__What is needed__
Below are some records. Return exactly the lines from the one containing "s.status := rfl" through the one containing "s.mode := rfl", both included, and only those.

__Data to examine__
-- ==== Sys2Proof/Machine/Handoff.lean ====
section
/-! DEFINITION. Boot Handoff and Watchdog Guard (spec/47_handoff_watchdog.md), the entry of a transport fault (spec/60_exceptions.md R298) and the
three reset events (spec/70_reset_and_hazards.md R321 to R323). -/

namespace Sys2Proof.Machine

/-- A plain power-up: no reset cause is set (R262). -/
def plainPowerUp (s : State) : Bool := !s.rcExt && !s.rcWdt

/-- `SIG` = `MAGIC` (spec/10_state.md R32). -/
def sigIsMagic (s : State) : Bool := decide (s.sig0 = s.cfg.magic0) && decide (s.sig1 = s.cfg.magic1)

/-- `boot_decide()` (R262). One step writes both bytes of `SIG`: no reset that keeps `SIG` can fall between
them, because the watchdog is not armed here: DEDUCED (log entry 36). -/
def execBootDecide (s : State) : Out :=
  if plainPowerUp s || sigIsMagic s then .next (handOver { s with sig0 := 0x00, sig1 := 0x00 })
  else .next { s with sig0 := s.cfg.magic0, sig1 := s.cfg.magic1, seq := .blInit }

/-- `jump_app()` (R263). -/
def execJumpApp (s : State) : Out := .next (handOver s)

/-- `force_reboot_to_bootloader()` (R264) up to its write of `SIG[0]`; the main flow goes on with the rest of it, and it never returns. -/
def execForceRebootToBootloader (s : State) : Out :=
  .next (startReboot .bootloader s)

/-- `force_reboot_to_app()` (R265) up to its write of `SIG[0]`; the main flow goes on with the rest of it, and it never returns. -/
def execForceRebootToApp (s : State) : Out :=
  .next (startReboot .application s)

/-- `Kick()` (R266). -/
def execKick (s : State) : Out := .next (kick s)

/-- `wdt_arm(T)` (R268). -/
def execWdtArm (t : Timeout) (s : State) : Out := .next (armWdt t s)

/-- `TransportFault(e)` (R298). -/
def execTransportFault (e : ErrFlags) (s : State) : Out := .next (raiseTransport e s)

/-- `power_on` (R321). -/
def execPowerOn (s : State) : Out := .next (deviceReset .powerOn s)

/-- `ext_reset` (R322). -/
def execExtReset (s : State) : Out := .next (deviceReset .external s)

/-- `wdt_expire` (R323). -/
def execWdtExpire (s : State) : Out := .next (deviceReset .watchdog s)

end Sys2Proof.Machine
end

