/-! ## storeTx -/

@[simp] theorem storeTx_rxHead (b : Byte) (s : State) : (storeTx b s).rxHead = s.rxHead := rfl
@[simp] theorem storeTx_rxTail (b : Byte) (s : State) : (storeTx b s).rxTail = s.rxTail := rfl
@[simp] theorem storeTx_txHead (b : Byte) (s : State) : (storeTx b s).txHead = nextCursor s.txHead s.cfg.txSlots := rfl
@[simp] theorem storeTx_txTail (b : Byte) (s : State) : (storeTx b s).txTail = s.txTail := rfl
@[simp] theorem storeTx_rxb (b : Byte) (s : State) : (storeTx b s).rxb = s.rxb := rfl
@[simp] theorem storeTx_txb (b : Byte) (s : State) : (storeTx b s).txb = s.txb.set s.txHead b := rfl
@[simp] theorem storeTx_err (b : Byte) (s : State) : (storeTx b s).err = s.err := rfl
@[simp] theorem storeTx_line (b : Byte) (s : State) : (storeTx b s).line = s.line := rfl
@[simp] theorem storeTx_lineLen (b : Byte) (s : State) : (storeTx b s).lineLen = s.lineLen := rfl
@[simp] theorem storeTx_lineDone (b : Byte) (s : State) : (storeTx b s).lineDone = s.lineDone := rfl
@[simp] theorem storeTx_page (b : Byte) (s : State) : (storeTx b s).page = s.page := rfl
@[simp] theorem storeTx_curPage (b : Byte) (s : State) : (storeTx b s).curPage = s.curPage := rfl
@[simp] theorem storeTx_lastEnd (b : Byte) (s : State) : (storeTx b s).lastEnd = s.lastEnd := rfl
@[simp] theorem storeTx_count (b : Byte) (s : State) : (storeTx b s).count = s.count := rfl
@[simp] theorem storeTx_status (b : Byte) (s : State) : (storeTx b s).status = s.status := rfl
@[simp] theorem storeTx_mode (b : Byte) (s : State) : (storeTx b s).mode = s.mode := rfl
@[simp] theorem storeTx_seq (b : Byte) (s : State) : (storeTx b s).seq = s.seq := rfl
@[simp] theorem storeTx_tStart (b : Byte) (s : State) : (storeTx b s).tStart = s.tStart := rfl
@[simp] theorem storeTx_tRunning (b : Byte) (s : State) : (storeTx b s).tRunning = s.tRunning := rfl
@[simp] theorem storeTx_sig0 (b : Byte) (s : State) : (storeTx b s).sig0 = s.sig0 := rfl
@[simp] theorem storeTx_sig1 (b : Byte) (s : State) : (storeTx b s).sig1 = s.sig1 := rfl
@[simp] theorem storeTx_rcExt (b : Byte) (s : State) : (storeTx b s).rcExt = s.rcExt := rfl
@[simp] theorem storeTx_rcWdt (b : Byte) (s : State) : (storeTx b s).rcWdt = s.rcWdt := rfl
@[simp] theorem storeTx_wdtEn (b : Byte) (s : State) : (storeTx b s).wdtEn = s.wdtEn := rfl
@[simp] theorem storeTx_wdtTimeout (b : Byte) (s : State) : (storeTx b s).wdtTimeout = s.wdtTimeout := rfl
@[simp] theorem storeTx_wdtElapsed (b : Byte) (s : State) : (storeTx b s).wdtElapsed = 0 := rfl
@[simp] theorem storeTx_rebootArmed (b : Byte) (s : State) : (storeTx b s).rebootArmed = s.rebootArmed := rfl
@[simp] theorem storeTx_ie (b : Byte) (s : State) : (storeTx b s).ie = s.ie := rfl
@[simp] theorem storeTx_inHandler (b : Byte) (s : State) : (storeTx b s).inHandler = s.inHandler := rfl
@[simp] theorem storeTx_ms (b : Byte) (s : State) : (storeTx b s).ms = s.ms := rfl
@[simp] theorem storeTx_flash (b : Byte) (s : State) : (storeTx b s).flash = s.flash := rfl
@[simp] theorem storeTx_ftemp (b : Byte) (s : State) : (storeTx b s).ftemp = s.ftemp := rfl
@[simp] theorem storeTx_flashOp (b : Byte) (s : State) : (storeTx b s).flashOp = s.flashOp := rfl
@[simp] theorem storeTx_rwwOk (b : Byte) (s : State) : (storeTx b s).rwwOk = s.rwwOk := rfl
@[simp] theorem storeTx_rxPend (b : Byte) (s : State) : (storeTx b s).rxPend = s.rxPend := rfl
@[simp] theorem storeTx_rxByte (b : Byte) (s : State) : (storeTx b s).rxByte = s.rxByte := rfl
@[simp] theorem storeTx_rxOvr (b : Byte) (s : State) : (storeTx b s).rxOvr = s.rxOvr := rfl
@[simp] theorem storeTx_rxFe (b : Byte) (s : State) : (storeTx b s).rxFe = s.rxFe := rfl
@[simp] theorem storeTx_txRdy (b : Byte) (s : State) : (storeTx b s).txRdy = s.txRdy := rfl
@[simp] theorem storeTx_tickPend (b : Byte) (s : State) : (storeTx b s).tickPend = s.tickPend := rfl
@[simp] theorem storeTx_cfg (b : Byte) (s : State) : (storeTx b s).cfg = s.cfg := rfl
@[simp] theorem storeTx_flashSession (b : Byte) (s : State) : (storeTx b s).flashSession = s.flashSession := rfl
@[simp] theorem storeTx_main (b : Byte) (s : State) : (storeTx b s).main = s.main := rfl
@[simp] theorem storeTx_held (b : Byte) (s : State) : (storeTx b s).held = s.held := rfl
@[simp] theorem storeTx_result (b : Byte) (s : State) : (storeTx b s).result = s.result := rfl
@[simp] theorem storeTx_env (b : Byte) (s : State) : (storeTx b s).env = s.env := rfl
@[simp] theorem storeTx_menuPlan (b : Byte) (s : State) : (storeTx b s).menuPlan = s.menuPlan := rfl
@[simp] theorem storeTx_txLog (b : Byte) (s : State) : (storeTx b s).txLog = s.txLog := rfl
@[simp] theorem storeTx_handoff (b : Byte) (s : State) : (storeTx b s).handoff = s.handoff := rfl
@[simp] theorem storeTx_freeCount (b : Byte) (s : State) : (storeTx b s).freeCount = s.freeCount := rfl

__Your solution__
@[simp] theorem storeTx_status (b : Byte) (s : State) : (storeTx b s).status = s.status := rfl
@[simp] theorem storeTx_mode (b : Byte) (s : State) : (storeTx b s).mode = s.mode := rfl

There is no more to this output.